> _Work to complete_
Here is a block of entries. Write out its lines exactly, from the first through the one containing "(t.lastActivity = s.lastActivity ∨ hrx) ∧".

>>>

/-- 60_exceptions.md R147: each piece of state is written only by the port transactions R147's table gives it. -/
def Obligations.StateIsWrittenByItsOwnersOnly : Prop :=
  ∀ (i : Instr) (s t : State), portTransaction i = true → exec i s = .next t →
    let hrx := ∃ b, i = .hrx b
    let srx := ∃ b, i = .srx b
    let btn := ∃ b, i = .btn b
    let jobs : JobTable → List (Byte × Byte × Bool) := fun j => j.slots.map (fun k => (k.target, k.ind, k.active))
    let nexts : JobTable → List U32 := fun j => j.slots.map (fun k => k.next)
    ((t.tick = s.tick ∧ t.idleCleared = s.idleCleared ∧ t.ledActive = s.ledActive ∧ t.pollCur = s.pollCur) ∨ i = .tick) ∧
    (t.lastActivity = s.lastActivity ∨ hrx) ∧
    ((t.bcastPendSl = s.bcastPendSl ∧ t.bcastPendPx = s.bcastPendPx) ∨ i = .tick ∨ hrx) ∧
    ((t.roundAlive = s.roundAlive ∧ t.roundTrig = s.roundTrig) ∨ srx ∨ i = .tick) ∧
    ((t.alive = s.alive ∧ t.trig = s.trig) ∨ i = .tick ∨ srx) ∧
    ((t.cfg = s.cfg ∧ t.cfgCount = s.cfgCount) ∨ hrx) ∧
    ((t.oneshotAll = s.oneshotAll ∧ t.oneshotMask = s.oneshotMask ∧ t.forceTrig = s.forceTrig) ∨ hrx ∨ btn) ∧
    (t.statusExt = s.statusExt ∨ btn ∨ hrx) ∧
    (t.stBuf = s.stBuf ∨ hrx ∨ btn) ∧ (t.stLen = s.stLen ∨ hrx ∨ btn ∨ i = .stSent) ∧
    (t.hp = s.hp ∨ hrx) ∧ (t.sp = s.sp ∨ srx) ∧
    ((t.slq.slot = s.slq.slot ∧ t.slq.head = s.slq.head ∧ t.slq.drops = s.slq.drops) ∨ i = .tick) ∧
    ((t.pxq.slot = s.pxq.slot ∧ t.pxq.head = s.pxq.head ∧ t.pxq.drops = s.pxq.drops) ∨ i = .tick) ∧
    (t.slq.tail = s.slq.tail ∨ i = .slqPop) ∧ (t.pxq.tail = s.pxq.tail ∨ i = .pxqPop) ∧
    ((jobs t.slj = jobs s.slj ∧ jobs t.pxj = jobs s.pxj) ∨ hrx) ∧
    ((t.slj.cur = s.slj.cur ∧ t.pxj.cur = s.pxj.cur) ∨ i = .tick) ∧
    ((nexts t.slj = nexts s.slj ∧ nexts t.pxj = nexts s.pxj) ∨ i = .tick ∨ hrx)
end

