/-! ## The parsers -/

/-- What a byte makes of a parser (42_parsers.md R81 to R84). -/
theorem parseByte_eq_next {name : ArrayName} {cap : Nat} {p : Parser} {b : Byte} {r : ParseStep} :
    parseByte name cap p b = .next r ↔
      (p.state = .waitStart ∧ r = { parser := parseStart p b }) ∨
      (p.state = .waitLen ∧ r = { parser := parseLen cap p b }) ∨
      (p.state = .collect ∧ p.idx.toNat < p.buf.length ∧
        r = { parser := { p with buf := p.buf.set p.idx.toNat b, idx := p.idx + 1#8,
                                 state := if p.idx + 1#8 = p.len then .waitEnd else .collect } }) ∨
      (p.state = .waitEnd ∧ b ≠ END ∧ r = { parser := { p with state := .waitStart } }) ∨
      (p.state = .waitEnd ∧ b = END ∧ p.len.toNat ≤ p.buf.length ∧
        r = { parser := { p with state := .waitStart }, complete := some (p.buf.take p.len.toNat) }) := by
  unfold parseByte
  cases h : p.state
  · simp [eq_comm]
  · simp [eq_comm]
  · simp only [parseContent, andThen_eq_next, memWrite_eq_next]
    constructor
    · rintro ⟨q, ⟨buf, ⟨hl, rfl⟩, hq⟩, h2⟩
      refine .inr (.inr (.inl ⟨trivial, hl, ?_⟩))
      simp only [Host.Outcome.next.injEq] at hq h2
      rw [← h2, ← hq]
    · rintro (⟨h1, -⟩ | ⟨h1, -⟩ | ⟨-, hl, rfl⟩ | ⟨h1, -⟩ | ⟨h1, -⟩) <;> first | exact absurd h1 (by simp) | skip
      exact ⟨_, ⟨_, ⟨hl, rfl⟩, rfl⟩, rfl⟩
  · unfold parseEnd
    by_cases hb : b = END
    · simp only [hb, if_true, andThen_eq_next, memReadFirst_eq_next]
      constructor
      · rintro ⟨f, ⟨hl, rfl⟩, h2⟩
        exact .inr (.inr (.inr (.inr ⟨trivial, trivial, hl, (Host.Outcome.next.inj h2).symm⟩)))
      · rintro (⟨h1, -⟩ | ⟨h1, -⟩ | ⟨h1, -⟩ | ⟨-, h1, -⟩ | ⟨-, -, hl, rfl⟩) <;> first | exact absurd h1 (by simp) | skip
        exact ⟨_, ⟨hl, rfl⟩, rfl⟩
    · simp [hb, eq_comm]

/-! ## Inputs -/

/-- What a step answers, by the next input (00_scope.md R5, R8; 70 R154). -/
theorem step_eq_next {s t : State} :
    step s = .next t ↔ s.params.ok = true ∧
      ((s.port = [] ∧ t = s) ∨
       (∃ rest, s.port = .rst :: rest ∧ t = resetBlock { s with port := rest }) ∨
       (∃ a w rest, s.port = .word a w :: rest ∧
          ((∃ i, decodePort a w = .ok i ∧ exec i (accept a rest s) = .next t) ∨
           (∃ e, decodePort a w = .error e ∧ t = refusePortWord (accept a rest s))))) := by
  unfold step
  cases hok : s.params.ok
  · simp
  · rw [if_pos rfl]
    simp only [true_and, acceptInput]
    cases hp : s.port with
    | nil =>
      simp
      exact eq_comm
    | cons x rest =>
      cases x with
      | rst => simp [eq_comm]
      | word a w =>
        simp only [acceptWord]
        cases hd : decodePort a w with
        | ok i => simp [hd]
        | error e =>
          simp [hd]
          exact eq_comm

end Sys2Proof.Machine
end

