-- ==== Sys2Proof/Tests/Slice0.lean ====
section
/-!
SUPPORT. The model's own tests. Expected values come from spec/: the encodings of 30_encoding.md written out by hand, and the vectors of
95_test_vectors.md, named in each test's comment. The last part has, for each statement of
Certificates/Slice0/Obligations.lean with hypotheses, states and operands that meet them.
-/

namespace Sys2Proof.Tests

open Sys2Proof Sys2Proof.Machine

/-- The test configuration TC. -/
abbrev tc : Params := testConfiguration

/-- One field of the state an operation answers, if it answers one. -/
def got {α : Type} (r : Res State) (f : State → α) : Option α :=
  match r with
  | .next t => some (f t)
  | _ => none

/-- The operation answers a next state. -/
def isNext {α : Type} (r : Res α) : Bool :=
  match r with
  | .next _ => true
  | _ => false

theorem exists_next {α : Type} {r : Res α} (h : isNext r = true) : ∃ t, r = .next t := by
  cases r with
  | next t => exact ⟨t, rfl⟩
  | fault => exact nomatch h
  | refused => exact nomatch h

/-- The refusal an operation answers, if it answers one. -/
def refusal {α : Type} (r : Res α) : Option Refusal :=
  match r with
  | .refused x => some x
  | _ => none

/-- The instruction a decoding answers, if it answers one. -/
def read (r : Except DecodeError Instr) : Option Instr := r.toOption

/-- Reset with a word presented. -/
def presenting (a : Agent) (w : PortWord) : State := { State.reset with port := [.word a w] }

/-- The host parser has collected this content and waits for END. -/
def hostCollected (f : Bytes) (s : State) : State :=
  { s with hp := { state := .waitEnd, len := BitVec.ofNat 8 f.length, idx := BitVec.ofNat 8 f.length,
                   buf := f ++ List.replicate (s.params.hostRxCap - f.length) 0#8 } }

/-- The slave parser has collected this content and waits for END. -/
def slaveCollected (f : Bytes) (s : State) : State :=
  { s with sp := { state := .waitEnd, len := BitVec.ofNat 8 f.length, idx := BitVec.ofNat 8 f.length,
                   buf := f ++ List.replicate (s.params.slaveRxCap - f.length) 0#8 } }

/-- A connector map of these addresses. -/
def mapped (as : Bytes) (s : State) : State :=
  { s with cfg := as ++ List.replicate (s.params.maxCfg - as.length) 0#8, cfgCount := as.length }

/-- An active job. -/
def job (t i : Byte) (next : U32) : Job := { target := t, ind := i, next := next, active := true }

/-- An unused job slot. -/
def noJob : Job := { target := 0#8, ind := 0#8, next := 0#32, active := false }

/-- A queue of `n` slots that holds these frames from slot 0 on. -/
def holding (n : Nat) (fs : List Bytes) : Queue :=
  { slot := fs ++ List.replicate (n - fs.length) [], head := fs.length, tail := 0, drops := 0#32 }

/-- Seven frames of one byte, which fill a queue of eight slots. -/
def sevenFrames : List Bytes := [[1], [2], [3], [4], [5], [6], [7]]

/-- The status frame of TC with these bytes 5 to 9 (95_test_vectors.md section 2). -/
def tcStatus (ext a b c d : Byte) : Bytes := [0x27, 0x09, 0x01, 0x00, 0x87, ext, a, b, c, d, 0x0D, 0x16]

/-! ## WellFormed refuses an ill-formed term of each check -/

/-- A payload of 30 bytes: LEN would be 33, above TC's `HOST_RX_CAP` of 32. -/
def longPayload : Bytes := List.replicate 30 0#8

theorem test_wellFormed_refuses_long_host_frames :
    ∀ i ∈ [Instr.scPoll 0 0 longPayload, .scLedCtrl 0 0 longPayload, .scOneshotLedReset 0 0 longPayload, .scMapUpload 0 0 longPayload,
      .scLedReset 0 0 longPayload, .scRelaySet 0 0 longPayload, .scBtnReset 0 0 longPayload, .scPxMask 0 0 longPayload,
      .scStatusReplyReceived 0 0 longPayload], i.wellFormed tc = false := by decide

theorem test_wellFormed_takes_the_longest_host_frame : (Instr.scPoll 0 0 (List.replicate 29 0#8)).wellFormed tc = true := by decide

theorem test_wellFormed_refuses_unrecognised_forms :
    ∀ f ∈ [([] : Bytes), List.replicate 33 0x7F#8, [0x01, 0x00, 0x80], [0x01, 0x00, 0x8A], [0x01, 0x00, 0x87]],
      (Instr.hostUnrecognised f).wellFormed tc = false := by decide

theorem test_wellFormed_refuses_replies_that_do_not_count :
    (Instr.slaveStatusReply 0x00 0x01).wellFormed tc = false ∧ (Instr.slaveStatusReply 0x20 0x01).wellFormed tc = false ∧
    (Instr.slaveStatusReply 0x05 0x00).wellFormed tc = false := by decide

theorem test_wellFormed_refuses_shapes :
    ∀ f ∈ [([] : Bytes), List.replicate 9 0#8, [0x90, 0x05, 0x01]], (Instr.slaveIgnoredShape f).wellFormed tc = false := by decide

theorem test_wellFormed_refuses_ignored_values_that_count : (Instr.slaveIgnoredValue 0x1F 0x01).wellFormed tc = false := by decide

theorem test_wellFormed_refuses_selectors :
    ∀ i ∈ [Instr.effJobStart 2 0 0, .effJobStopInd 2 0, .effJobStopAll 255, .effJobRemoveExcept 2 0 0, .effBcastReq 2],
      i.wellFormed tc = false := by decide

theorem test_wellFormed_refuses_effect_codes_in_use : ∀ c ∈ effectCodes, (Instr.reservedEffect c).wellFormed tc = false := by decide

/-! ## Decoding: words written out from 30_encoding.md, one for each constructor -/

/-- R50, R65: the port words, bit by bit as OP, RES, DATA; W1 to W10 of 95_test_vectors.md. -/
theorem test_decode_port_words :
    read (decodePort .tickSrc 0b0001_0000_00000000#16) = some .tick ∧
    read (decodePort .hostRx 0b0010_0000_00100111#16) = some (.hrx 0x27) ∧
    read (decodePort .slaveRx 0b0011_0000_00010110#16) = some (.srx 0x16) ∧
    read (decodePort .button 0b0100_0000_00000100#16) = some (.btn 0x04) ∧
    read (decodePort .consumer 0b0101_0000_00000000#16) = some .slqPop ∧
    read (decodePort .consumer 0b0110_0000_00000000#16) = some .pxqPop ∧
    read (decodePort .consumer 0b0111_0000_00000000#16) = some .stPeek ∧
    read (decodePort .consumer 0b1000_0000_00000000#16) = some .stSent ∧
    read (decodePort .consumer 0b1001_0000_00000000#16) = some .slqDrops ∧
    read (decodePort .consumer 0b1010_0000_00000000#16) = some .pxqDrops := by decide
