/-- The eight group records of a cell (R90). -/
abbrev CellGroups := Vector GroupRecord 8

def CellGroups.empty : CellGroups := Vector.replicate 8 GroupRecord.empty

/-- An open cell that has content (R90). -/
structure CellRecord where
  index : Int
  groups : CellGroups
  deriving DecidableEq, Repr

/-- A closed record of the evaluation tail (R90, R93). -/
structure ClosedCell where
  index : Int
  groups : CellGroups
  muted : Byte
  drain : Bool
  deriving DecidableEq, Repr

/-- One Cell Window (chapter 6, table of state; R110). `cells` lists the open cells that have content, in
strictly ascending index; every other open cell's record is empty (notes/assumptions/3.md). -/
structure Window where
  k : Int
  opening : Int
  cells : List CellRecord
  tail : List ClosedCell
  late : Nat
  early : Nat
  misplaced : Nat
  deriving DecidableEq, Repr

/-! ## Zones (chapter 7) -/

inductive ZoneKind where
  | mute
  | suspend
  deriving DecidableEq, Repr

/-- A zone (R112). `stop` is the end tick, none while open; `node` is none for the part. -/
structure Zone where
  id : Byte
  kind : ZoneKind
  rails : BitVec 2
  groups : Byte
  start : Int
  stop : Option Int
  node : Option Node
  deriving DecidableEq, Repr

/-- The Zone List (chapter 7, table of state; R124). -/
structure ZoneList where
  zones : List Zone
  idCounter : Byte
  deriving DecidableEq, Repr

/-! ## Evaluation (chapter 8) -/

inductive HitKind where
  | flaw
  | drop
  deriving DecidableEq, Repr

/-- A term of a pattern (R126). -/
structure Term where
  group : Fin 8
  kind : HitKind
  bands : Byte
  minCount : Nat
  minAmplitude : Nat
  deriving DecidableEq, Repr

/-- A pattern entry (R125). `spray` is none for 0; spray pattern n is held as n − 1. -/
structure Pattern where
  enabled : Bool
  rails : BitVec 2
  spread : Nat
  minRun : Nat
  cls : Fin 16
  spray : Option (Fin 7)
  urgent : Bool
  terms : List Term
  deriving DecidableEq, Repr

/-- A pattern run on one rail (R131); closed when `length` is 0. -/
structure PatternRun where
  length : Nat
  start : Int
  groupsSeen : Byte
  peak : Nat
  peakBand : Nat
  hitTotal : Nat
  deriving DecidableEq, Repr

/-- A gap run (R139); closed when `length` is 0. -/
structure GapRun where
  length : Nat
  start : Int
  missing : Byte
  deriving DecidableEq, Repr

/-- The alert record (R137). -/
structure Alert where
  start : Int
  rail : Rail
  cls : Fin 16
  count : Byte
  deriving DecidableEq, Repr

/-- The Pattern Evaluator (chapter 8, table of state; R144). -/
structure Evaluator where
  patterns : Vector Pattern 32
  runs : PerRail (Vector PatternRun 32)
  gaps : PerRail GapRun
  alert : Alert
  deriving DecidableEq, Repr
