-- ==== Sys2Proof/Machine/Arith.lean ====
section
/-! DEFINITION. The plain arithmetic the rules share: saturation, clamping, rounding up, the range of a
rail coordinate, members of a mask, and the lists of groups, bands and rails. -/
namespace Sys2Proof.Machine

/-- A tally that saturates at 65,535 after adding `n` (0.8, R3, R62, R100, R168, R173). -/
def satAdd16 (t n : Nat) : Nat := min (t + n) 65535

/-- A value taken at the nearer end of a range (R16, R180). -/
def clampInt (lo hi x : Int) : Int := max lo (min x hi)

/-- The quotient rounded up (R42, R49). -/
def ceilDiv (n d : Nat) : Nat := (n + d - 1) / d

/-- A listen time or a wait in µs as whole periods of the 10 µs timer base (R42, R49). -/
def periods10 (us : Nat) : Nat := ceilDiv us 10

/-- A duration in ms as periods of the 10 µs timer base (R155). -/
def msPeriods (ms : Nat) : Nat := ms * 100

/-- Whether a value lies in the signed 32-bit range of a rail coordinate (R15, R80). -/
def inTickRange (x : Int) : Bool := decide (tickMin ≤ x) && decide (x ≤ tickMax)

/-- A value held at the ends of the signed 32-bit range (R136, R183). -/
def satTick (x : Int) : Int := clampInt tickMin tickMax x

/-- The cell of a rail position: the floor of X / CELL_TICKS (R81). Int division by a positive divisor is
the floor, also for a negative X (0.8). -/
def cellOf (x : Int) (cellTicks : Nat) : Int := x / (cellTicks : Int)

/-- The eight groups of a rail, also the eight bands (0.6). -/
def eight : List (Fin 8) := [0, 1, 2, 3, 4, 5, 6, 7]

/-- The four gates of a probe (0.6). -/
def fourGates : List (Fin 4) := [0, 1, 2, 3]

/-- A mask of groups or bands from a test of its members (R183: member n is bit n). -/
def maskOf (f : Fin 8 → Bool) : Byte :=
  eight.foldl (fun m g => if f g then m ||| BitVec.ofNat 8 (2 ^ g.val) else m) 0

/-- The one-member mask of a group or band. -/
def bit8 (g : Nat) : Byte := BitVec.ofNat 8 (2 ^ g)

/-- The one-member mask of a local probe. -/
def bit16 (p : Nat) : Word16 := BitVec.ofNat 16 (2 ^ p)

/-- The number of a rail, 0 for A and 1 for B (R183). -/
def Rail.num (r : Rail) : Nat :=
  match r with
  | .a => 0
  | .b => 1

/-- Whether a rail mask holds a rail (R183). -/
def holdsRail (m : BitVec 2) (r : Rail) : Bool := m.getLsbD (Rail.num r)

/-- The probe number of a local probe of a rail (0.6). -/
def probeNo (r : Rail) (p : Fin 16) : Fin 32 :=
  match r with
  | .a => ⟨p.val, by omega⟩
  | .b => ⟨p.val + 16, by omega⟩

/-- The sixteen local probes of a lane (0.6). -/
def localProbes : List (Fin 16) := [0, 1, 2, 3, 4, 5, 6, 7, 8, 9, 10, 11, 12, 13, 14, 15]

/-- The rail a carried rail byte names, A 0 and B 1, or none (R158, R108). -/
def railOf (b : Byte) : Option Rail :=
  if b = 0 then some .a else if b = 1 then some .b else none

end Sys2Proof.Machine
end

<<<

> _Task response_
/-- 60_exceptions.md R147: each piece of state is written only by the port transactions R147's table gives it. -/
def Obligations.StateIsWrittenByItsOwnersOnly : Prop :=
  ∀ (i : Instr) (s t : State), portTransaction i = true → exec i s = .next t →
    let hrx := ∃ b, i = .hrx b
    let srx := ∃ b, i = .srx b
    let btn := ∃ b, i = .btn b
    let jobs : JobTable → List (Byte × Byte × Bool) := fun j => j.slots.map (fun k => (k.target, k.ind, k.active))
    let nexts : JobTable → List U32 := fun j => j.slots.map (fun k => k.next)
    ((t.tick = s.tick ∧ t.idleCleared = s.idleCleared ∧ t.ledActive = s.ledActive ∧ t.pollCur = s.pollCur) ∨ i = .tick) ∧
    (t.lastActivity = s.lastActivity ∨ hrx) ∧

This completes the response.